Write out the stretch of lines below that begins at the line with "s.fuses := rfl" and ends at the line with "s.counters := rfl", including both, exactly as given and nothing more.

Stored data -
►

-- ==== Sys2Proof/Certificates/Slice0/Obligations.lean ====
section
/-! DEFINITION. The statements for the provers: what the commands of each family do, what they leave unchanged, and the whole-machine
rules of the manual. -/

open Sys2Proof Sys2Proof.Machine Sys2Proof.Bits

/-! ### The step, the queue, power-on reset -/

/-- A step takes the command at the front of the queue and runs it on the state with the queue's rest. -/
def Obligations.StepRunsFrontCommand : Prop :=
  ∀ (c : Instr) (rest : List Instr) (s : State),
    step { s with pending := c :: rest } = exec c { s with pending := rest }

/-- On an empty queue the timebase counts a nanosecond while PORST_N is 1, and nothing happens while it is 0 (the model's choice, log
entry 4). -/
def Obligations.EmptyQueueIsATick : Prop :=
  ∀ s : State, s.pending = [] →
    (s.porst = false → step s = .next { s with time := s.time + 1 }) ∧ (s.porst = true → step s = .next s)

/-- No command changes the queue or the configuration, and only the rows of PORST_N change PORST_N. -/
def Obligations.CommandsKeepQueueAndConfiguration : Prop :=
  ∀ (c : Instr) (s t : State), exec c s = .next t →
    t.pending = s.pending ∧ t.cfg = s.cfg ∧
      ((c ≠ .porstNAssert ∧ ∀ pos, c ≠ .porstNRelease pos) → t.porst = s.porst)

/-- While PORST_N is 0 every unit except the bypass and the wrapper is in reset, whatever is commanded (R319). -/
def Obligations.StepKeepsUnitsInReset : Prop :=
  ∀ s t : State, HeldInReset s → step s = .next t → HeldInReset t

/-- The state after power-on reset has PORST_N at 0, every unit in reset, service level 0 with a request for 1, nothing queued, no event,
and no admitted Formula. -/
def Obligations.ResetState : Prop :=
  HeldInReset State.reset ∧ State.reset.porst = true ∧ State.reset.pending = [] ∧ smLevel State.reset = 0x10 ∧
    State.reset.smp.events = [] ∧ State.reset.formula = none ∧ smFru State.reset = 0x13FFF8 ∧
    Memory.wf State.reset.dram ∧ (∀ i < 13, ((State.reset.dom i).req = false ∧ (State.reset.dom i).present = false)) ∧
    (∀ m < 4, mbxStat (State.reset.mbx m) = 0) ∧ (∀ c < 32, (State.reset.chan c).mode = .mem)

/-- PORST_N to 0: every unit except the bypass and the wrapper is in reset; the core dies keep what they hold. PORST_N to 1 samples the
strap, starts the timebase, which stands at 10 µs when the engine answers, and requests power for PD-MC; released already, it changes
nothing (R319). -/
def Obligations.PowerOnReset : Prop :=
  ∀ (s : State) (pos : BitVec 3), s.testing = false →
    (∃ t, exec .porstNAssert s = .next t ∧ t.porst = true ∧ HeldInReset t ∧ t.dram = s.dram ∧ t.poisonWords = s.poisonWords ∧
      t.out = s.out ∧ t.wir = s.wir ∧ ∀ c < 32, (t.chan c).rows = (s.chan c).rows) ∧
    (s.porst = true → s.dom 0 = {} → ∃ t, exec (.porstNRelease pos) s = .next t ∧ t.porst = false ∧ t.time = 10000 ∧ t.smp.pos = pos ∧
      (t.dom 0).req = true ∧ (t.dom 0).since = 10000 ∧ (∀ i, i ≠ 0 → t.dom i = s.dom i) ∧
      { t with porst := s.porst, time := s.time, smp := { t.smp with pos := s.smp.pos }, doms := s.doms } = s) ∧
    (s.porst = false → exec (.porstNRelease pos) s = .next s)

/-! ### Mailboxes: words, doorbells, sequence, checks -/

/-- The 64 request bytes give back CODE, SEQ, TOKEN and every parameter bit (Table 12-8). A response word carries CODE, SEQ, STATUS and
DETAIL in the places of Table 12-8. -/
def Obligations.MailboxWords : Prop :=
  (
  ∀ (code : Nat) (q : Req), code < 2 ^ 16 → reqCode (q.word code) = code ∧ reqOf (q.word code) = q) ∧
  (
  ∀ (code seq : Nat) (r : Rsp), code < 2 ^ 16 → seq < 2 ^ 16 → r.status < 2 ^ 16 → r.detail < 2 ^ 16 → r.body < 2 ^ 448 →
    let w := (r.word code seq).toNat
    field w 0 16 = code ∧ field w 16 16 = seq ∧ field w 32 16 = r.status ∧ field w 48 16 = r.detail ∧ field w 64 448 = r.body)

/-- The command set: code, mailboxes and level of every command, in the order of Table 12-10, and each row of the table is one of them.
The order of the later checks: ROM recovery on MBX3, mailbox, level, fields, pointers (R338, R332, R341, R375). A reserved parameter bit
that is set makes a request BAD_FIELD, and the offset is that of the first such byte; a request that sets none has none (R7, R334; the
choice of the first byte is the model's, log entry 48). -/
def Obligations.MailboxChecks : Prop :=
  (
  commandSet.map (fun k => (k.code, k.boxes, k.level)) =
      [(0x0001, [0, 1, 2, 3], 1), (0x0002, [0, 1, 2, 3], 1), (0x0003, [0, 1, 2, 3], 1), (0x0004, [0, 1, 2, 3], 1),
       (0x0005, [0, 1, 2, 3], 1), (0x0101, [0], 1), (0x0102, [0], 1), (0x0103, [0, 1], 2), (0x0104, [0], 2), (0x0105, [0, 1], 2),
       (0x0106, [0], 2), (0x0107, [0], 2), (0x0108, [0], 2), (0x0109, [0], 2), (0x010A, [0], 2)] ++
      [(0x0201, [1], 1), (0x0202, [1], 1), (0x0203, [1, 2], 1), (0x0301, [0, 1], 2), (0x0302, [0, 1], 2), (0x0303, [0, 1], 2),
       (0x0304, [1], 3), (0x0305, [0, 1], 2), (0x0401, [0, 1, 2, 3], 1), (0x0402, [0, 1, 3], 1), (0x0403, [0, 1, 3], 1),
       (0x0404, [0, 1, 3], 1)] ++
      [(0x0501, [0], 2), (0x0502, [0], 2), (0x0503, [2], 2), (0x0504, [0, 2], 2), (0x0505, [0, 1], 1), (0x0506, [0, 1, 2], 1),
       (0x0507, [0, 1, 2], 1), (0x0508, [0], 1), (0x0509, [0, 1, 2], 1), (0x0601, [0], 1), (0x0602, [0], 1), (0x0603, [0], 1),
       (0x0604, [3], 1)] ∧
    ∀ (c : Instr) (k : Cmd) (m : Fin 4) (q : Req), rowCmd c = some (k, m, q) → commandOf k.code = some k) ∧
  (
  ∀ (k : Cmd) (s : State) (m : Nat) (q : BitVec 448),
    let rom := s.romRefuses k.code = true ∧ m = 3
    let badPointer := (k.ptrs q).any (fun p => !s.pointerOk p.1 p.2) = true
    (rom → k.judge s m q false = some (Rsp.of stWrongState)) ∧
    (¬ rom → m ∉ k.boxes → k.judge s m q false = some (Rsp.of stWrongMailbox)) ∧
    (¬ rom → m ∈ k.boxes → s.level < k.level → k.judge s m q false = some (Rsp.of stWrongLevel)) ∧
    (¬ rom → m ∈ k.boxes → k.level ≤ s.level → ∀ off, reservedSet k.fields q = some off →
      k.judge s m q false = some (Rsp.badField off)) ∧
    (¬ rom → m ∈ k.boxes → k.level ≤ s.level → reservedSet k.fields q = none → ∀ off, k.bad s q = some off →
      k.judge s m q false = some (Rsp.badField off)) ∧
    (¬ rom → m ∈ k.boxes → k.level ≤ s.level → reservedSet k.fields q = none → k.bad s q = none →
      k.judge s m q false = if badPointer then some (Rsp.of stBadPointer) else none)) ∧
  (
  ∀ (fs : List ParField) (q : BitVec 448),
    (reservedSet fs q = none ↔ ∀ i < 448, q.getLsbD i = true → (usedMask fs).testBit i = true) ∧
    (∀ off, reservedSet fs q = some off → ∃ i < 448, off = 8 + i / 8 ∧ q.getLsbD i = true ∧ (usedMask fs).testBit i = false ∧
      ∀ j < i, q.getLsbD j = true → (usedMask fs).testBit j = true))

◄
►

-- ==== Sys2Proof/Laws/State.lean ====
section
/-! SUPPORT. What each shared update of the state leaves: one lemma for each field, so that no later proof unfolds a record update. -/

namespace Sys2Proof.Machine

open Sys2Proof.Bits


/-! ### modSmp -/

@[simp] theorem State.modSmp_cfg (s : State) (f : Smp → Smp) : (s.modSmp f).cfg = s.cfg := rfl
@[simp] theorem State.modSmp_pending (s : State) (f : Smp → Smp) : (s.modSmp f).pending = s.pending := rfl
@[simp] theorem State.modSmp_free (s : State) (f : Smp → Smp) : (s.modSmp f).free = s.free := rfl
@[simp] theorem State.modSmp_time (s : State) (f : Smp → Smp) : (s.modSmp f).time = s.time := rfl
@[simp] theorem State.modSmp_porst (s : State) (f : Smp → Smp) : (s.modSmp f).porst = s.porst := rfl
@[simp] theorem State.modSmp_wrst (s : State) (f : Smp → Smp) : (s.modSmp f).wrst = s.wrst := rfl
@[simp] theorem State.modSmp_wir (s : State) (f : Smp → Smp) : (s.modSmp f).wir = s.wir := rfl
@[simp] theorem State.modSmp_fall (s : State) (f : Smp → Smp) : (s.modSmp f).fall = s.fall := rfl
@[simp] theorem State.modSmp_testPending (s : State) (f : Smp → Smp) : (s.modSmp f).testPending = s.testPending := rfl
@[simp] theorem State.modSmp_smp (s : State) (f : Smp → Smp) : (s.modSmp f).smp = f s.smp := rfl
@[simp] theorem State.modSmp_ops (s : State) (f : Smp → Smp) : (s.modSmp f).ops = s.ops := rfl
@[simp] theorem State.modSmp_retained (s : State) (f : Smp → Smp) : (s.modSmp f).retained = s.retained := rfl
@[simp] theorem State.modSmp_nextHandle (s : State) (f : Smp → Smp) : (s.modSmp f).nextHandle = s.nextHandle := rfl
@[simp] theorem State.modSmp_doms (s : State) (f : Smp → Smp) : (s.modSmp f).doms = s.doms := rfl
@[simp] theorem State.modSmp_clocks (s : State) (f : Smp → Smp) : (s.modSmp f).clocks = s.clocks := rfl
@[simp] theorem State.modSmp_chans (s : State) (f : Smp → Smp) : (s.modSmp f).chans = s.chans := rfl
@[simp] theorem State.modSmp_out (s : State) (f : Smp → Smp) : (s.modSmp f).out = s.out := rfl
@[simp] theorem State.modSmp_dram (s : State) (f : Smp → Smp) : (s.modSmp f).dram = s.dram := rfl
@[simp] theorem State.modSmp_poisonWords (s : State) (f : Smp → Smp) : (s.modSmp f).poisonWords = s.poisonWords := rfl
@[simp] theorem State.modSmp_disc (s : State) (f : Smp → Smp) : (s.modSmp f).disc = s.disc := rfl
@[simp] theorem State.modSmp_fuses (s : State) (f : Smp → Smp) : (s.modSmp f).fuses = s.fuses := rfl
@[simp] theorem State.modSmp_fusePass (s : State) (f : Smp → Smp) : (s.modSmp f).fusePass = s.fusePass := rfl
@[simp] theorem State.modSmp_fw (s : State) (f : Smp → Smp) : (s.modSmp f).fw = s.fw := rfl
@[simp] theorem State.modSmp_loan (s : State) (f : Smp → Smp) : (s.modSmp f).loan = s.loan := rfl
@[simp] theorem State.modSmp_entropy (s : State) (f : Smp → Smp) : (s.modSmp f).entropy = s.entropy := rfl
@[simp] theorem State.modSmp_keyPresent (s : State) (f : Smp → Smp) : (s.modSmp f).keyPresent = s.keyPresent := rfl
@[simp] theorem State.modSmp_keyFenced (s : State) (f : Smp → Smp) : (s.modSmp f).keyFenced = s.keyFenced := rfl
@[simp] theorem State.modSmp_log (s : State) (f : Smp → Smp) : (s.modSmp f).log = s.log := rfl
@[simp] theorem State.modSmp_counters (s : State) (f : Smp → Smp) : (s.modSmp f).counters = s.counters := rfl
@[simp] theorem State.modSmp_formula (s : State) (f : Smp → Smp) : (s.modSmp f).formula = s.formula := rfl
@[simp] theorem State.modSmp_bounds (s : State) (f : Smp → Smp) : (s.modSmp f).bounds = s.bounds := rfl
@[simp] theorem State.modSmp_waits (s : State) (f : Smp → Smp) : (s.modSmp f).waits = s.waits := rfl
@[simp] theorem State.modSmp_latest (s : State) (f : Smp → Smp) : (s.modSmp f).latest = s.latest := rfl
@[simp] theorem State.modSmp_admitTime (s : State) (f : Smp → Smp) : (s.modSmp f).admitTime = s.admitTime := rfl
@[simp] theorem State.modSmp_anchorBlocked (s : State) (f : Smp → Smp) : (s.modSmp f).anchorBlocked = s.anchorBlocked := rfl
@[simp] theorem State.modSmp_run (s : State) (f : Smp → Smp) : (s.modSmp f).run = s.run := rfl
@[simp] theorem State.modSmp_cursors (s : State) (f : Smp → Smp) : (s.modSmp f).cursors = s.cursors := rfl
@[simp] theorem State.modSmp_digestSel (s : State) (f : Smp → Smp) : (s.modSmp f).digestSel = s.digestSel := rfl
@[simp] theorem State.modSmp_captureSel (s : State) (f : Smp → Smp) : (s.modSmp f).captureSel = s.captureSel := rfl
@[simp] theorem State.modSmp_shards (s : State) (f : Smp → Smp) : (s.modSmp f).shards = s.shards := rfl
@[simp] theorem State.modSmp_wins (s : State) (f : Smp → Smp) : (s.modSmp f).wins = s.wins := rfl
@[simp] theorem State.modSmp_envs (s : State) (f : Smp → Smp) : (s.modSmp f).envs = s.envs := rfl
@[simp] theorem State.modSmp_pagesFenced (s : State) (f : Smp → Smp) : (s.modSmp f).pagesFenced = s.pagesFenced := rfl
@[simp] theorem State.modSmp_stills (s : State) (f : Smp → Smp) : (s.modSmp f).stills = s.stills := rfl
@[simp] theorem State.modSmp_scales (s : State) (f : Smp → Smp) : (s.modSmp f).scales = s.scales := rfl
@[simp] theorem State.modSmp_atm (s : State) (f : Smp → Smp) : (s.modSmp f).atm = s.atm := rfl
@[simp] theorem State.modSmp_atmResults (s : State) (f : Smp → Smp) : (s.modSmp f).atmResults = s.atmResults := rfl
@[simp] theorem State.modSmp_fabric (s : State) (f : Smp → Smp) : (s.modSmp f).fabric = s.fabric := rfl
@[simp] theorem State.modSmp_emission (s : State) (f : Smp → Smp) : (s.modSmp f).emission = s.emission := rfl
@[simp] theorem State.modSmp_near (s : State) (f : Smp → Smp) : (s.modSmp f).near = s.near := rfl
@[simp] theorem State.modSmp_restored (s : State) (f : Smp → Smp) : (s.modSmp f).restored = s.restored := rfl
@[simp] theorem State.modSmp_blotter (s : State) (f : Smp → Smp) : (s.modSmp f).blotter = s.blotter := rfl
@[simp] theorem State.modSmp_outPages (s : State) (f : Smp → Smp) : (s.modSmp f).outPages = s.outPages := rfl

◄
►

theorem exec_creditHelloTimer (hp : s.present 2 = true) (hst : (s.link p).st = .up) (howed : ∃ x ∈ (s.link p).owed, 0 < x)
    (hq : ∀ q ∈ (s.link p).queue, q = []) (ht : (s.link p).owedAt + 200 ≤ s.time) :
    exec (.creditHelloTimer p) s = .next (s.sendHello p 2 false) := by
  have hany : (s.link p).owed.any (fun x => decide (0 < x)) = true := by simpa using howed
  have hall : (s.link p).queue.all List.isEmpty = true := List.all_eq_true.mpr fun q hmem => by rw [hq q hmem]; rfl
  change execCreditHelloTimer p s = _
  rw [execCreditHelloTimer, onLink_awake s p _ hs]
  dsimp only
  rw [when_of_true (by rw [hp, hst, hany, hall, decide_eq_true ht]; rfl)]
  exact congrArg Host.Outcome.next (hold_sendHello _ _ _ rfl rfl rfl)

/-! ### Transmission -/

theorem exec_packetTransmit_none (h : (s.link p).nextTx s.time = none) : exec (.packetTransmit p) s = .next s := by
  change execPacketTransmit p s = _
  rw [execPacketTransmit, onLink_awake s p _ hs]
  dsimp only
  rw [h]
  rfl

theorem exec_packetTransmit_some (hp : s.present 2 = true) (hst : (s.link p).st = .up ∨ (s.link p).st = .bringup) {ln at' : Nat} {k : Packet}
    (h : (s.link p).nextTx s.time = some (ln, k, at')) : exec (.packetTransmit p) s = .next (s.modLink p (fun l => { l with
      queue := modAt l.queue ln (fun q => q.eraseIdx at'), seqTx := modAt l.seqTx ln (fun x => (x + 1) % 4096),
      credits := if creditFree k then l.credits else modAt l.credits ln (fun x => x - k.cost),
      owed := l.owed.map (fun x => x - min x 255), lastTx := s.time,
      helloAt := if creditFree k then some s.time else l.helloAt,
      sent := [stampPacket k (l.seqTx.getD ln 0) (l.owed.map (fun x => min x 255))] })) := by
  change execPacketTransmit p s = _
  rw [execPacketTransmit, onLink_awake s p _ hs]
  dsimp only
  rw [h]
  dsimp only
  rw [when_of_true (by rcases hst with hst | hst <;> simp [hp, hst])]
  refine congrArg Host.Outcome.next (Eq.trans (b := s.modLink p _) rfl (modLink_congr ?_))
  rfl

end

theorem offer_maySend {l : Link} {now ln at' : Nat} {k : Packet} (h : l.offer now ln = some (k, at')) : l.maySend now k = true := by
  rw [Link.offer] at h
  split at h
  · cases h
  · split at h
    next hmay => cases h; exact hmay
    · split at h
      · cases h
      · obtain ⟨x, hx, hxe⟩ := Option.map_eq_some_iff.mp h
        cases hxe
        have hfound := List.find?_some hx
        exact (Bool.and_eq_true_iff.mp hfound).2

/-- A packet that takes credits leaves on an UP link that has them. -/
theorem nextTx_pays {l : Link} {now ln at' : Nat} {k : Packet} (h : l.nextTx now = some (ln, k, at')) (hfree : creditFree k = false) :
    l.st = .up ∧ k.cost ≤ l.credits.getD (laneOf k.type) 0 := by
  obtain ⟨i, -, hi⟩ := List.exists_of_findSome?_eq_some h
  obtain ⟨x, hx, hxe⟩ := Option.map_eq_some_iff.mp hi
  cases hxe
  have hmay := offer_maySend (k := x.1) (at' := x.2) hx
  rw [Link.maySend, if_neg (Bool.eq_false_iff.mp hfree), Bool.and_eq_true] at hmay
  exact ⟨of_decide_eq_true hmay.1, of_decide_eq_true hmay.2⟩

◄

RESPONSE BELOW -
@[simp] theorem State.modSmp_fuses (s : State) (f : Smp → Smp) : (s.modSmp f).fuses = s.fuses := rfl
@[simp] theorem State.modSmp_fusePass (s : State) (f : Smp → Smp) : (s.modSmp f).fusePass = s.fusePass := rfl
@[simp] theorem State.modSmp_fw (s : State) (f : Smp → Smp) : (s.modSmp f).fw = s.fw := rfl
@[simp] theorem State.modSmp_loan (s : State) (f : Smp → Smp) : (s.modSmp f).loan = s.loan := rfl
@[simp] theorem State.modSmp_entropy (s : State) (f : Smp → Smp) : (s.modSmp f).entropy = s.entropy := rfl
@[simp] theorem State.modSmp_keyPresent (s : State) (f : Smp → Smp) : (s.modSmp f).keyPresent = s.keyPresent := rfl
@[simp] theorem State.modSmp_keyFenced (s : State) (f : Smp → Smp) : (s.modSmp f).keyFenced = s.keyFenced := rfl
@[simp] theorem State.modSmp_log (s : State) (f : Smp → Smp) : (s.modSmp f).log = s.log := rfl
@[simp] theorem State.modSmp_counters (s : State) (f : Smp → Smp) : (s.modSmp f).counters = s.counters := rfl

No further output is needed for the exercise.